Work instruction >> Give the total of lines holding the word "pmHist" in the records below, and nothing else.

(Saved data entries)
---

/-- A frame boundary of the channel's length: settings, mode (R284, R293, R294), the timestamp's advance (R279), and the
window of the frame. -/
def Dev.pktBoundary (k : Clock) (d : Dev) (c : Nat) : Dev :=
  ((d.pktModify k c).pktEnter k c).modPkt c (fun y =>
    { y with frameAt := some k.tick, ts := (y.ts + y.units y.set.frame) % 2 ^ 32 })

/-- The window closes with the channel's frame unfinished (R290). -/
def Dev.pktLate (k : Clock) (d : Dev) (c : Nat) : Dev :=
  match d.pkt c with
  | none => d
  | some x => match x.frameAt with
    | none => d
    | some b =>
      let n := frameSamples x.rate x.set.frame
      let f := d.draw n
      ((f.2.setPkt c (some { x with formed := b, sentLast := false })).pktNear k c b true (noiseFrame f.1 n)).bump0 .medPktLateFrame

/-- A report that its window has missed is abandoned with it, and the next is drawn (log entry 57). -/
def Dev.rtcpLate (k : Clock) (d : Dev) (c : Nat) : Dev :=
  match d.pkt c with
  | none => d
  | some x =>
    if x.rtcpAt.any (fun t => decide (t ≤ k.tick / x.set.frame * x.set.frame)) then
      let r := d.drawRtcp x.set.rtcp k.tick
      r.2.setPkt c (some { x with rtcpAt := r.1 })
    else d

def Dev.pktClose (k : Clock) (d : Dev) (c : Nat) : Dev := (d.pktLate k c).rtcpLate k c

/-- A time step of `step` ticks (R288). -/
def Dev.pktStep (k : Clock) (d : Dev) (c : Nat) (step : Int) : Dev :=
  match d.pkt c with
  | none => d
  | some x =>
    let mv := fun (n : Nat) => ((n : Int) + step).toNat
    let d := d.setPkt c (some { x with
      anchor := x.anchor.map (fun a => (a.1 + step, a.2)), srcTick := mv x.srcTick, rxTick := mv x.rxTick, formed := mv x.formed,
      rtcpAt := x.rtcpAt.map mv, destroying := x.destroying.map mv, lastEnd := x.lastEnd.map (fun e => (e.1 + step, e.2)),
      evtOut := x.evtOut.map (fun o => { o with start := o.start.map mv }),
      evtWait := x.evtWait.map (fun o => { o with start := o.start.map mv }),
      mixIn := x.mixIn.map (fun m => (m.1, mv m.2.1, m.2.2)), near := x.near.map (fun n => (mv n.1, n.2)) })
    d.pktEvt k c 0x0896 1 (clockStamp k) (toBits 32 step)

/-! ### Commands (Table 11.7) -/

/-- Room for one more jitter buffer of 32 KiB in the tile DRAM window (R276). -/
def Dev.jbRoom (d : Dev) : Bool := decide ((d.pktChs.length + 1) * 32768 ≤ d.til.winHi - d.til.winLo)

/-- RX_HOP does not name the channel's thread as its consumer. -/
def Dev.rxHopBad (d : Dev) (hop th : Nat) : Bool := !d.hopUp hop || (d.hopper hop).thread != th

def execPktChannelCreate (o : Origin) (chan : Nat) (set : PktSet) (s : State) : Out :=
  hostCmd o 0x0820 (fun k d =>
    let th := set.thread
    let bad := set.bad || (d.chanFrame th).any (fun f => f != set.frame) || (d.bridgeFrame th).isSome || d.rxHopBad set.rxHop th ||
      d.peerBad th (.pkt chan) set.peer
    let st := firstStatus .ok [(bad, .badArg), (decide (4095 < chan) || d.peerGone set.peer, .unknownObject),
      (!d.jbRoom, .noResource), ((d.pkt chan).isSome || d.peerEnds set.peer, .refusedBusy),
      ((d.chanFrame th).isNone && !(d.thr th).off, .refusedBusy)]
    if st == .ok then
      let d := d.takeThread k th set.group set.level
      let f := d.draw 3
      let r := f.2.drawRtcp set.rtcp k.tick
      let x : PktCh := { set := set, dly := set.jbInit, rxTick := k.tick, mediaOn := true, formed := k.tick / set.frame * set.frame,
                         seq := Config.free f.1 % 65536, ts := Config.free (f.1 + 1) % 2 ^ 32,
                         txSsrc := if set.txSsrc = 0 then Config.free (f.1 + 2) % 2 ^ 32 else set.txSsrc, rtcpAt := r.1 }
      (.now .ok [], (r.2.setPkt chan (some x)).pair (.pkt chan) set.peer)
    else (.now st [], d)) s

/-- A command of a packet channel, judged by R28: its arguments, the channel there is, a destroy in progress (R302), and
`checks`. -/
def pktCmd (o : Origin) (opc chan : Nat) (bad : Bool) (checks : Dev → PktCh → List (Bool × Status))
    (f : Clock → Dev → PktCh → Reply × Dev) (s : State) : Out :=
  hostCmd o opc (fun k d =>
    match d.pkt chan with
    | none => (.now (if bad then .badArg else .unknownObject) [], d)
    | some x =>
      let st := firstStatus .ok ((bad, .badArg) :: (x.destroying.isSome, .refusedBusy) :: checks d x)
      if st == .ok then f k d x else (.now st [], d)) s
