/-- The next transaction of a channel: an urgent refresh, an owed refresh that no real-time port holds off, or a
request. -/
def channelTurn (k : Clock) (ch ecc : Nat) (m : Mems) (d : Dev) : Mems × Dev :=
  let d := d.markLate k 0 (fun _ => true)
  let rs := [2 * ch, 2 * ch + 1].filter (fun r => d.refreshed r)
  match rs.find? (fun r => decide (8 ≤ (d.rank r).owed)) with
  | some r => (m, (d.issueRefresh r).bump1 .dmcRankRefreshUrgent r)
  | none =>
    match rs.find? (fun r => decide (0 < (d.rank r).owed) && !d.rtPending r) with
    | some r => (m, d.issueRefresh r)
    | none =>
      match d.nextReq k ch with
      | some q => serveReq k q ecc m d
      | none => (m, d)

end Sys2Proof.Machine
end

---

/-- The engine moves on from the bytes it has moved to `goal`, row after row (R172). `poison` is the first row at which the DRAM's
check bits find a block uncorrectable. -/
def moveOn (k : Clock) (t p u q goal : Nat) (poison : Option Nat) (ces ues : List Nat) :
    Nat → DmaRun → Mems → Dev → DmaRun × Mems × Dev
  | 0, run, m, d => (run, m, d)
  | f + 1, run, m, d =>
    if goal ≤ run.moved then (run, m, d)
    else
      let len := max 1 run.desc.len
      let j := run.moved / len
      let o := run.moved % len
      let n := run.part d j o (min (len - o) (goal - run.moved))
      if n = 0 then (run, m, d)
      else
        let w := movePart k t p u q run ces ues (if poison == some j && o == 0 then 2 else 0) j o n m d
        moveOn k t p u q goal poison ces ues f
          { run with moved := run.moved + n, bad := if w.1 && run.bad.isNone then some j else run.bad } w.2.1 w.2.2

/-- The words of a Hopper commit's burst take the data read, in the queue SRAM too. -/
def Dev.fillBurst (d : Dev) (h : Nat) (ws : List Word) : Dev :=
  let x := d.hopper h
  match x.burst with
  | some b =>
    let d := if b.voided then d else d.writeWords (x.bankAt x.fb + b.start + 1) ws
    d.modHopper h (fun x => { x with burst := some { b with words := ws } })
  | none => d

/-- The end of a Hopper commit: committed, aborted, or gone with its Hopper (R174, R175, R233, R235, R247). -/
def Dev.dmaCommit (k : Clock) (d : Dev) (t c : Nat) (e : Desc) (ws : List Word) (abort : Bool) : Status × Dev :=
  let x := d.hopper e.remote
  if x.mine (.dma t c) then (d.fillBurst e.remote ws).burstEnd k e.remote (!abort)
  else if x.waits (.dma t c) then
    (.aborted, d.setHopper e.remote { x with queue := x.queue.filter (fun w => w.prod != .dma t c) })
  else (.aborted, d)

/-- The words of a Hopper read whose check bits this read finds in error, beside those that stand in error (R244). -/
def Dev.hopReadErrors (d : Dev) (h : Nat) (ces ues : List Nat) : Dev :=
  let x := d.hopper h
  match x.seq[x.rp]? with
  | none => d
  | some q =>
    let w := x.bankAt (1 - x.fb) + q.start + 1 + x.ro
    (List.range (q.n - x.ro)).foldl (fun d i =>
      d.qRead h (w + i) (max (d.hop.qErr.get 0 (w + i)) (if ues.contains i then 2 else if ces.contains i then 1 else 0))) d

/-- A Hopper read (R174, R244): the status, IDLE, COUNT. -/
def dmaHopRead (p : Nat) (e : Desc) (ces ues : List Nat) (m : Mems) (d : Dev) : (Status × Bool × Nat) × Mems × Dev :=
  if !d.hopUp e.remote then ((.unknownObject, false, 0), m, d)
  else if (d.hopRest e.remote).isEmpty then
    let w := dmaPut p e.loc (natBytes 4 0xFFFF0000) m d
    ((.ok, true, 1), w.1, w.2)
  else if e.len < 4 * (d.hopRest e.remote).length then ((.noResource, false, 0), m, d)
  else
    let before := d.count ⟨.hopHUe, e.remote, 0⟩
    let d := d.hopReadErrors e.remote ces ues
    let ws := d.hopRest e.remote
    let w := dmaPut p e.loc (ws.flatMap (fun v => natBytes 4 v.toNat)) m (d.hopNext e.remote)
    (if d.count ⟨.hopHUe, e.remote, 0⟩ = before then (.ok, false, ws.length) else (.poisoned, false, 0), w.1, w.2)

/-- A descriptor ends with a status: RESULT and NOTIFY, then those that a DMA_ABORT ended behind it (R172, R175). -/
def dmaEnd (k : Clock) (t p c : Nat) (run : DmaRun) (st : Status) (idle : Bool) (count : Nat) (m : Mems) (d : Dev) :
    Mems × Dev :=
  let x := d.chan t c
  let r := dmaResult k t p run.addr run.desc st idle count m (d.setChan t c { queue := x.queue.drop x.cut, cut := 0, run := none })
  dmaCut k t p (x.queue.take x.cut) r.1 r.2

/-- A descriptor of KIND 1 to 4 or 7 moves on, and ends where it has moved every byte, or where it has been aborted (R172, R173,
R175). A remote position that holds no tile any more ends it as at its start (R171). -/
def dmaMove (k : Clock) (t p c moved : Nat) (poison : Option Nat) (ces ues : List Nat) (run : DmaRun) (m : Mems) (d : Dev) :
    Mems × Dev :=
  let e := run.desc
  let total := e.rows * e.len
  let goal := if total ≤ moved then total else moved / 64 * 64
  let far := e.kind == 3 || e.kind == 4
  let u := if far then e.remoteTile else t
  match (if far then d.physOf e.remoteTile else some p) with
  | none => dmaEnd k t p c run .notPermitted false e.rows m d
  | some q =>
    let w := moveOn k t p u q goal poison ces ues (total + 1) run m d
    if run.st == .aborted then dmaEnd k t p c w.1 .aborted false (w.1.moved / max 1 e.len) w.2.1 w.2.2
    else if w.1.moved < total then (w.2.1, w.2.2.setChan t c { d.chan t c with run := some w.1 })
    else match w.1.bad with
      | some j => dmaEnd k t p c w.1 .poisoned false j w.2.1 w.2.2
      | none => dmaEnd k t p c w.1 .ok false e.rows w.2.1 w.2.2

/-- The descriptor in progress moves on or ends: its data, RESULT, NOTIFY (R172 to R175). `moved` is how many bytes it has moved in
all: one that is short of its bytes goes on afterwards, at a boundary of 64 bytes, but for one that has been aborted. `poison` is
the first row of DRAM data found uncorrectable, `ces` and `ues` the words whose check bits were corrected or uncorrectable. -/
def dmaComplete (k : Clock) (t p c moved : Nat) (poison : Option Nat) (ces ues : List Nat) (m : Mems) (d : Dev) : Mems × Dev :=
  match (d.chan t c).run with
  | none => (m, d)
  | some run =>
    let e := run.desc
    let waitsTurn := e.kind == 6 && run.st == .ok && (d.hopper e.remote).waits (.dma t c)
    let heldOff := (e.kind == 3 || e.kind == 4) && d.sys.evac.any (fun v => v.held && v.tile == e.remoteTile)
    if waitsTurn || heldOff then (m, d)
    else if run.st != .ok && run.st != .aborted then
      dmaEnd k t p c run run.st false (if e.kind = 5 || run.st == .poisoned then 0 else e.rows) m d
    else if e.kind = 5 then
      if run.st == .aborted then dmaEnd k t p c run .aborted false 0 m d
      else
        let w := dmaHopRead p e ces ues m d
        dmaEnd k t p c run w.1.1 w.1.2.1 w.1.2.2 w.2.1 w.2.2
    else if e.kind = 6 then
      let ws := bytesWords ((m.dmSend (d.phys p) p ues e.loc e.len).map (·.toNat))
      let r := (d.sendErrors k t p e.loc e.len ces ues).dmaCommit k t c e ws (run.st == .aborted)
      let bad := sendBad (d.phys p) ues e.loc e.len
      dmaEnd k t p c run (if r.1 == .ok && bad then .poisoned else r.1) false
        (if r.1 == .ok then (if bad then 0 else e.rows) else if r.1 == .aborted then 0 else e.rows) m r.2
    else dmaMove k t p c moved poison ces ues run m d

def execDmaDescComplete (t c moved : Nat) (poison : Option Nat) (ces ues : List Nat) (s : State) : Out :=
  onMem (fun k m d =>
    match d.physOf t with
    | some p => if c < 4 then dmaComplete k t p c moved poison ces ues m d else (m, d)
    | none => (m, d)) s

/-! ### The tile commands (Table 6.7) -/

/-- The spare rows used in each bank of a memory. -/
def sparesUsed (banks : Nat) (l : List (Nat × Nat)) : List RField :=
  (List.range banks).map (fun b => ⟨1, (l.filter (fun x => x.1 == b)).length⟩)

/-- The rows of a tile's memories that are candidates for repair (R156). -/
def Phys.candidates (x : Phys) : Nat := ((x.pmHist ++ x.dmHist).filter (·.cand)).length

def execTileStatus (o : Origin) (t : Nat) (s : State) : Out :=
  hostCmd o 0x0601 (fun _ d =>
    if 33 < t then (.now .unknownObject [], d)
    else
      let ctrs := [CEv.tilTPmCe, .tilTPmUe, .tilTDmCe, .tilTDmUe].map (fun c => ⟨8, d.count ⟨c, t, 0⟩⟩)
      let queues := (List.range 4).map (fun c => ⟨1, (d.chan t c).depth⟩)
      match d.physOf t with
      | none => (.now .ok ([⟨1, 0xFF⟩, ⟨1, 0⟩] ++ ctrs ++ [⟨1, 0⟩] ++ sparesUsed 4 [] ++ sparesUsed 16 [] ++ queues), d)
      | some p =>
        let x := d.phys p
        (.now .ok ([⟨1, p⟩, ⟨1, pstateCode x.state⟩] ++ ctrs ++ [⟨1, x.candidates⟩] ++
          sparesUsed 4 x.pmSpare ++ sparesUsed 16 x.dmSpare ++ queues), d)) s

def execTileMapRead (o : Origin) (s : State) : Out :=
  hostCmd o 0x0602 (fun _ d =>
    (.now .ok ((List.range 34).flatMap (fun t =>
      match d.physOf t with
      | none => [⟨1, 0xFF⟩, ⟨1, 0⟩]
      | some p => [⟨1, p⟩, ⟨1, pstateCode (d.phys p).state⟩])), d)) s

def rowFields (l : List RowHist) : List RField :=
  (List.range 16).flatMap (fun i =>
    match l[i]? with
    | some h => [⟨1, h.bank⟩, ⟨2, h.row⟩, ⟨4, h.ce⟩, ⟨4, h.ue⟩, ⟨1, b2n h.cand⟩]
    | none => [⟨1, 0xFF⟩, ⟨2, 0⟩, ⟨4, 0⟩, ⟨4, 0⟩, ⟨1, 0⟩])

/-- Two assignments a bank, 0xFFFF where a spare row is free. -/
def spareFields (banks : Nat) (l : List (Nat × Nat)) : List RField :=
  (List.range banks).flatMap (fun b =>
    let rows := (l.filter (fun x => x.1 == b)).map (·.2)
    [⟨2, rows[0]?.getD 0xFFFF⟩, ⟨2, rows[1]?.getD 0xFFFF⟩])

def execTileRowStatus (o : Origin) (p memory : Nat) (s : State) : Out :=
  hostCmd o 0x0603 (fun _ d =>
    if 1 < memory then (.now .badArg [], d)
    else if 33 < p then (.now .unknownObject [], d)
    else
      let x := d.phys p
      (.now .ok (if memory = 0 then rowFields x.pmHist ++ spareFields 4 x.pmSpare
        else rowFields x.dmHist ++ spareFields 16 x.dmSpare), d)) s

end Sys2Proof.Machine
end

---

Exercise answer >> 2